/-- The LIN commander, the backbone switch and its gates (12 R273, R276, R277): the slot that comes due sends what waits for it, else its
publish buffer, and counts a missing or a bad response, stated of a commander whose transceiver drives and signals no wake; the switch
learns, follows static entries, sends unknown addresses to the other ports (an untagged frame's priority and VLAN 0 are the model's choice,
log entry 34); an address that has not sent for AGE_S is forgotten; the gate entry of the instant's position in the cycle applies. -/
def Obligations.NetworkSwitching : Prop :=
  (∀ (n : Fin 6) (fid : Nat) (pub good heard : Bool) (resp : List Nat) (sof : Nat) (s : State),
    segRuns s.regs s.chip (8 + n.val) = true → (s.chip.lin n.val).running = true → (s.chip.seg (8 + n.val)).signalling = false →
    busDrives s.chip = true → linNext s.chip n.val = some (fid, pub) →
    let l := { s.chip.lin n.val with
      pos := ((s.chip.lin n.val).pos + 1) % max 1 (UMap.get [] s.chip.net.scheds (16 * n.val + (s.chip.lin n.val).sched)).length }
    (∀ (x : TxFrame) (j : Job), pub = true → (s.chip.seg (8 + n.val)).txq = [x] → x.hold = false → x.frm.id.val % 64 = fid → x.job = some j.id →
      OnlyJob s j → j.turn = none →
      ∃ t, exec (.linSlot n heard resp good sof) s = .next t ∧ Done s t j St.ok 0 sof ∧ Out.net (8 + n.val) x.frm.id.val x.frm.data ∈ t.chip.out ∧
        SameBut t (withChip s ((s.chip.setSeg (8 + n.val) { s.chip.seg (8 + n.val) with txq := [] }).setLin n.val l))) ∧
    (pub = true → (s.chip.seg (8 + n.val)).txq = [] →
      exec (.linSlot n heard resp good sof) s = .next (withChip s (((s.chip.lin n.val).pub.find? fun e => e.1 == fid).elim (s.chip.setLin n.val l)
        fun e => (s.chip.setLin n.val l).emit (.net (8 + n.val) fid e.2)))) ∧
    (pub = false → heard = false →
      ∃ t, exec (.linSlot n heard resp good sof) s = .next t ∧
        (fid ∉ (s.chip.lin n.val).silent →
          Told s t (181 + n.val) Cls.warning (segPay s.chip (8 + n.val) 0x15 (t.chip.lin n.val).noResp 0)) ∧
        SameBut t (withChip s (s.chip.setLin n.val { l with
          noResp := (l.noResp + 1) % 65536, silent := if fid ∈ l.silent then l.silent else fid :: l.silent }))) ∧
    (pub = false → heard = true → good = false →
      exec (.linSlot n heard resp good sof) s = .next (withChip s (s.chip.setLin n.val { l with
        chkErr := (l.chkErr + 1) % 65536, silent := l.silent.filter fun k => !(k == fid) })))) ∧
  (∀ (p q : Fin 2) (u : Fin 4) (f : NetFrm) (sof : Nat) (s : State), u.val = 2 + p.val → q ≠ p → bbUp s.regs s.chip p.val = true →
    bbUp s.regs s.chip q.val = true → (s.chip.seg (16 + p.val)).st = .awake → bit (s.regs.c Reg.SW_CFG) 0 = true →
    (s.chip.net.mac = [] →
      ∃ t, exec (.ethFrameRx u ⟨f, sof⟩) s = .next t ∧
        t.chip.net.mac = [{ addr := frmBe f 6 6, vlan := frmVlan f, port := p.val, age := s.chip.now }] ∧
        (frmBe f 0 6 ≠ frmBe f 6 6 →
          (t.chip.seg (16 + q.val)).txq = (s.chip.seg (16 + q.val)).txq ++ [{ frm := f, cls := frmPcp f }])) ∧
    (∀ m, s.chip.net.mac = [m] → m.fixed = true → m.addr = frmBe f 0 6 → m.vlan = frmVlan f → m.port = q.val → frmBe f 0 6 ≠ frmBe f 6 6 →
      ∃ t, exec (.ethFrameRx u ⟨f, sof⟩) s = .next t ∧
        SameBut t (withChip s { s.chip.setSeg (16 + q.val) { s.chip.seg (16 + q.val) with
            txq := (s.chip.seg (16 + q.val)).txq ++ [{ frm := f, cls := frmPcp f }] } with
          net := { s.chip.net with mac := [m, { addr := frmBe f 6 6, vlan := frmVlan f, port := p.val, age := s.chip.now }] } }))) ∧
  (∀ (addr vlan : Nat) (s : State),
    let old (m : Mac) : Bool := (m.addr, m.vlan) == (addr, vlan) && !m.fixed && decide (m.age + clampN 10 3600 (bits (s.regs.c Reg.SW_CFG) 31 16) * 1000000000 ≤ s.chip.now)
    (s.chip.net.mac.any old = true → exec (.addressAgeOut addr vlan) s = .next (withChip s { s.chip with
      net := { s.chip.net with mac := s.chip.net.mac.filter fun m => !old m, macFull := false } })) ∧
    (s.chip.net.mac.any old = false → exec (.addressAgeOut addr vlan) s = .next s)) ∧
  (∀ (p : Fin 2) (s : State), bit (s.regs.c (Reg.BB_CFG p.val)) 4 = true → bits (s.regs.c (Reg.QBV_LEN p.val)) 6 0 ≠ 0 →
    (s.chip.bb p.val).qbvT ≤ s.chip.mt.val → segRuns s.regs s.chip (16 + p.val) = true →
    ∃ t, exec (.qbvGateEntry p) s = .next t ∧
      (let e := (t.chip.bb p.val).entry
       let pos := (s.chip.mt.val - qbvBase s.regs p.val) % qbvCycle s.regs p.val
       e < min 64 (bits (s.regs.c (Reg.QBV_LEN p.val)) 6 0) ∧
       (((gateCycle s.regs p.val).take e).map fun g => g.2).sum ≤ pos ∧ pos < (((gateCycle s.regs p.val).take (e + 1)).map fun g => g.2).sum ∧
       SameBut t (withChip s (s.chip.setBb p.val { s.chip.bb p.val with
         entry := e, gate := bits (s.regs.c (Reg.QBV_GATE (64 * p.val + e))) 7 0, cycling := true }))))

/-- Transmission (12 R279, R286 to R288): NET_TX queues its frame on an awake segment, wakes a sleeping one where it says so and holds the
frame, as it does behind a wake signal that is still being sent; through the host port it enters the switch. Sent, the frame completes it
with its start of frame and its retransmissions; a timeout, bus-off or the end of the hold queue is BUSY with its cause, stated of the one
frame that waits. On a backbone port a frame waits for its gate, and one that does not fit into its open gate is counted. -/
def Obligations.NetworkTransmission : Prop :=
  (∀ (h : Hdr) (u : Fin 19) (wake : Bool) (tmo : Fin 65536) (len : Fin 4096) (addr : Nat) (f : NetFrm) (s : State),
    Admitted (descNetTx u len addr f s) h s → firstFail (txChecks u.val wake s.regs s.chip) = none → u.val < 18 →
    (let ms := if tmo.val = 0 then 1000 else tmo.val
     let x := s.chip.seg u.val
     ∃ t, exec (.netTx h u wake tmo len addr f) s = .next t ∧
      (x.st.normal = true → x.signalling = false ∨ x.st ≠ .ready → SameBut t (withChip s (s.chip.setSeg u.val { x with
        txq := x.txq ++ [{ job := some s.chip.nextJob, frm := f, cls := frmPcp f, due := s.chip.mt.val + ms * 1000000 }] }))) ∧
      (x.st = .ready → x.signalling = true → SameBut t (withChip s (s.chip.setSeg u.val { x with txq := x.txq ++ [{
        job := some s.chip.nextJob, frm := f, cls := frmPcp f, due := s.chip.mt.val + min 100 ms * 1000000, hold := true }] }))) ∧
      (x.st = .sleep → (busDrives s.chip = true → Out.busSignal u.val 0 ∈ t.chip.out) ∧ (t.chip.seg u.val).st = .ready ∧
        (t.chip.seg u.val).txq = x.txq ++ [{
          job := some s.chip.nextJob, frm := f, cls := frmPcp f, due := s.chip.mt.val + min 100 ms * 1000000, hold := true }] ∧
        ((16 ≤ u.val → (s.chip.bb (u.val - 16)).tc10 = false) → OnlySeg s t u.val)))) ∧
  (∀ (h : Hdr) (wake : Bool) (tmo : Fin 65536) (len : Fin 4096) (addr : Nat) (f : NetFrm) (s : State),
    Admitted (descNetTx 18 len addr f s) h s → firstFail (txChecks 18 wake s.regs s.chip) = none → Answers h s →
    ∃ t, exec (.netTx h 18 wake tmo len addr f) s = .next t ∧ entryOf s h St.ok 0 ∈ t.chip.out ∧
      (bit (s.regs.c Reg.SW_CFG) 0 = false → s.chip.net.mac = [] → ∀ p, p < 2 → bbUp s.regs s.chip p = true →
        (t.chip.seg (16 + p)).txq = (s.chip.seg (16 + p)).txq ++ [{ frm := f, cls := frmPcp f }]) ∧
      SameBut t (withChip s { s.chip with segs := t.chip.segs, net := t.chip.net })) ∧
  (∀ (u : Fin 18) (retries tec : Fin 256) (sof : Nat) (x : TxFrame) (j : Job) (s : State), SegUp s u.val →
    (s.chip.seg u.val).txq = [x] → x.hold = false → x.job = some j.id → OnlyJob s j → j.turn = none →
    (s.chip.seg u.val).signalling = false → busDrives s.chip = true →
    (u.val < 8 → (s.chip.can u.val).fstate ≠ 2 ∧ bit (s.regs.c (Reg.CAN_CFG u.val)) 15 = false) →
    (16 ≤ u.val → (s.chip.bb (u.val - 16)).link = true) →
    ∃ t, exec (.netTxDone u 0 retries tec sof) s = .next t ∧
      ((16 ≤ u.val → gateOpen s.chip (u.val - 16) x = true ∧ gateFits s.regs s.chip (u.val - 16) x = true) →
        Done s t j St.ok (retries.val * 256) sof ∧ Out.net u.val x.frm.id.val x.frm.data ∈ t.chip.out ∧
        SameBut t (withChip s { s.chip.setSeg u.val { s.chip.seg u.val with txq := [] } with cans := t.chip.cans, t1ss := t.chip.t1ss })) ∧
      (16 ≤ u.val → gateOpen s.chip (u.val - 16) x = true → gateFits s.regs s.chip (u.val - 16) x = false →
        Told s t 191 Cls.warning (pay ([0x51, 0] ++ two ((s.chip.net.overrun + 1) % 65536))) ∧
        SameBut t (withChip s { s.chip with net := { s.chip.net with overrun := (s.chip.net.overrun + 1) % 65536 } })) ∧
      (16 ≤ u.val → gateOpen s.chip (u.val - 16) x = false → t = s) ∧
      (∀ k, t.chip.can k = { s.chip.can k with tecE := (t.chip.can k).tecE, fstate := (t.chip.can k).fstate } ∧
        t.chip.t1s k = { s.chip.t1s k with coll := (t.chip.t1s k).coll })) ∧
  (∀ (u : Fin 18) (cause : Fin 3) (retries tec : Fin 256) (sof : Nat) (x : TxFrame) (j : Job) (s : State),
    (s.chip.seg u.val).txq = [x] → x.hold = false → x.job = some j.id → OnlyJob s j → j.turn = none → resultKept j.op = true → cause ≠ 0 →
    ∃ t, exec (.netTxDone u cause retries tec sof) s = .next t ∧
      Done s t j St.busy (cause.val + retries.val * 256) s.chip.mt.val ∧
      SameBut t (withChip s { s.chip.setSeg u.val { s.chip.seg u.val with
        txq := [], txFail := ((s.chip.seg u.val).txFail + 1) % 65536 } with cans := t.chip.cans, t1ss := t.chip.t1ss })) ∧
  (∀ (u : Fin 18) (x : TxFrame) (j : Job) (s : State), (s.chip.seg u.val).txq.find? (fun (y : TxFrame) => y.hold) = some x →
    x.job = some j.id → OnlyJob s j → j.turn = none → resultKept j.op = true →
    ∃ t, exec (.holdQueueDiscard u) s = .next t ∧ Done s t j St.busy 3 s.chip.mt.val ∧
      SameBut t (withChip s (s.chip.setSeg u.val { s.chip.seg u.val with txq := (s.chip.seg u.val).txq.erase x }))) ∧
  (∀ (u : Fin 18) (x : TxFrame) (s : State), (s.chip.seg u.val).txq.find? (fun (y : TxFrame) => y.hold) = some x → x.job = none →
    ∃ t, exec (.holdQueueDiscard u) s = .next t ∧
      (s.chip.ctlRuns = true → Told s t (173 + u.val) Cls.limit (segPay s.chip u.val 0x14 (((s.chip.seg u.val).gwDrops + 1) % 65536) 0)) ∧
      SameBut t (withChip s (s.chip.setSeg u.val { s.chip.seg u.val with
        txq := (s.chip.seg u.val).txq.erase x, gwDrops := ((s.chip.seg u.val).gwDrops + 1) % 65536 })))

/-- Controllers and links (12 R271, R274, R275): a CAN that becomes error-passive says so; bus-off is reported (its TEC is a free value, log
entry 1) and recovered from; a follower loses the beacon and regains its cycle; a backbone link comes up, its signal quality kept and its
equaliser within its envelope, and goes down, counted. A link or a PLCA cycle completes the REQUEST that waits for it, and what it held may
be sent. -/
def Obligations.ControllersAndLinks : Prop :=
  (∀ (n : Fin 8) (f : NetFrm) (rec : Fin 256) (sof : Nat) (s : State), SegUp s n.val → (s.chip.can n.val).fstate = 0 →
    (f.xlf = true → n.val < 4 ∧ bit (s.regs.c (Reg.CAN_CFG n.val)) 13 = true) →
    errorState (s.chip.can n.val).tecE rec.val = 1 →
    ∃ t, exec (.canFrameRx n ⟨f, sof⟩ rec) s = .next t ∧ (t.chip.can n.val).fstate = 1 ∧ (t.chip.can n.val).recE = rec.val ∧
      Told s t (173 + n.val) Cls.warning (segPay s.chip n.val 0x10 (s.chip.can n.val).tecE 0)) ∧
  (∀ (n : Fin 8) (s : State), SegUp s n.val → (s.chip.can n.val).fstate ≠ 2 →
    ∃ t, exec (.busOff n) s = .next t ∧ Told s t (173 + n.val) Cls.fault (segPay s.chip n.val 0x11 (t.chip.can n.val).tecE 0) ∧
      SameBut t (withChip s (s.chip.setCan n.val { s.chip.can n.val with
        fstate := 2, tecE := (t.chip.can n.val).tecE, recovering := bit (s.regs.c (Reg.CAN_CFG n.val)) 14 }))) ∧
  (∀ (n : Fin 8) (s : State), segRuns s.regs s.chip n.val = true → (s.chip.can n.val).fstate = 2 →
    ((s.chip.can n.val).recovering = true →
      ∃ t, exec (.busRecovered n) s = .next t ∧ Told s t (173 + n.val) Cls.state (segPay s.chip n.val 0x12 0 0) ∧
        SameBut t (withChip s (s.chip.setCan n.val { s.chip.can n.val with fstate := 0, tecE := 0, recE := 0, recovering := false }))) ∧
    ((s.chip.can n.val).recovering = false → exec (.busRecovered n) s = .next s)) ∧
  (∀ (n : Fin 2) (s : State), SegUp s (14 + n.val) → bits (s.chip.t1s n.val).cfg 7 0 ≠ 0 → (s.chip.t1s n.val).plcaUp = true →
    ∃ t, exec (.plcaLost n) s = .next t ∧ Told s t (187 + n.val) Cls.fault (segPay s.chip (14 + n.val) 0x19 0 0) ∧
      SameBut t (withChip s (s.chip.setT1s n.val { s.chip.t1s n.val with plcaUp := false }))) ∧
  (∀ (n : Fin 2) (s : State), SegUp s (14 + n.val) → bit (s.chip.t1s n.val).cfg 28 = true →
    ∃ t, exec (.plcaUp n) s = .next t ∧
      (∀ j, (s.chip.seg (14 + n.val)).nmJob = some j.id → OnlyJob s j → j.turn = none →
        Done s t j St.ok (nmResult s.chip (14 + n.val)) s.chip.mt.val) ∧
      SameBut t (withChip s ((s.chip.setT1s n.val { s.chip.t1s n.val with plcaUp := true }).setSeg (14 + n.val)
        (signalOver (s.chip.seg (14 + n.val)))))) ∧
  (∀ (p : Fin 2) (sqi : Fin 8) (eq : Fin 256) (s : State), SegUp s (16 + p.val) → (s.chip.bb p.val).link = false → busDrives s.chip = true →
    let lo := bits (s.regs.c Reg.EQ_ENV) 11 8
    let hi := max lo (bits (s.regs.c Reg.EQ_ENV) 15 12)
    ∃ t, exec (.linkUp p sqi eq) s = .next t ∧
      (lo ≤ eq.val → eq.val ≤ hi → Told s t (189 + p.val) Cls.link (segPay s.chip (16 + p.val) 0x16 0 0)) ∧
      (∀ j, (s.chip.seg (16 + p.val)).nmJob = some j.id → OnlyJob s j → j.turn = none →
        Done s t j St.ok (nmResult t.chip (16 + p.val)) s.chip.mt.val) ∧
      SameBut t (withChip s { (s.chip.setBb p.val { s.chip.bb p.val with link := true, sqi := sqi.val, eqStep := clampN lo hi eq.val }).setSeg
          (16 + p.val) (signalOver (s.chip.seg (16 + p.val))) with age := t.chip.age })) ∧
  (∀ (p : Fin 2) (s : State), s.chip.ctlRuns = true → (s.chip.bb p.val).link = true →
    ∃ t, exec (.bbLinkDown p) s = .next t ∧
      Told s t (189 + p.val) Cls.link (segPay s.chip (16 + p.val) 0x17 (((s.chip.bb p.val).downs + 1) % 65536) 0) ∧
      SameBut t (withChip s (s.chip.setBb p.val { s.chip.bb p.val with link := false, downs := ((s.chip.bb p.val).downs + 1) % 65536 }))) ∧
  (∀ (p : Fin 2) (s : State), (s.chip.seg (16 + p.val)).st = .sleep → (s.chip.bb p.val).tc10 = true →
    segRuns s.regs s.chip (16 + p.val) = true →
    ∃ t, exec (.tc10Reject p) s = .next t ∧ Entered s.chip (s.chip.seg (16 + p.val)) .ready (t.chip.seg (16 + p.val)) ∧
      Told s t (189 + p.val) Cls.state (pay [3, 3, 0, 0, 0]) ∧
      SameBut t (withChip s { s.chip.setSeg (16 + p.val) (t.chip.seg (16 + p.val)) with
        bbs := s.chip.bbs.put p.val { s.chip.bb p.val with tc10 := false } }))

┄┄┄┄┄┄

### What you should do
From the opening line of the data above, please print each line as written up to and including the line that contains "(∀ (n : Fin 6)", and nothing more.

### Response
/-- The LIN commander, the backbone switch and its gates (12 R273, R276, R277): the slot that comes due sends what waits for it, else its
publish buffer, and counts a missing or a bad response, stated of a commander whose transceiver drives and signals no wake; the switch
learns, follows static entries, sends unknown addresses to the other ports (an untagged frame's priority and VLAN 0 are the model's choice,
log entry 34); an address that has not sent for AGE_S is forgotten; the gate entry of the instant's position in the cycle applies. -/
def Obligations.NetworkSwitching : Prop :=
  (∀ (n : Fin 6) (fid : Nat) (pub good heard : Bool) (resp : List Nat) (sof : Nat) (s : State),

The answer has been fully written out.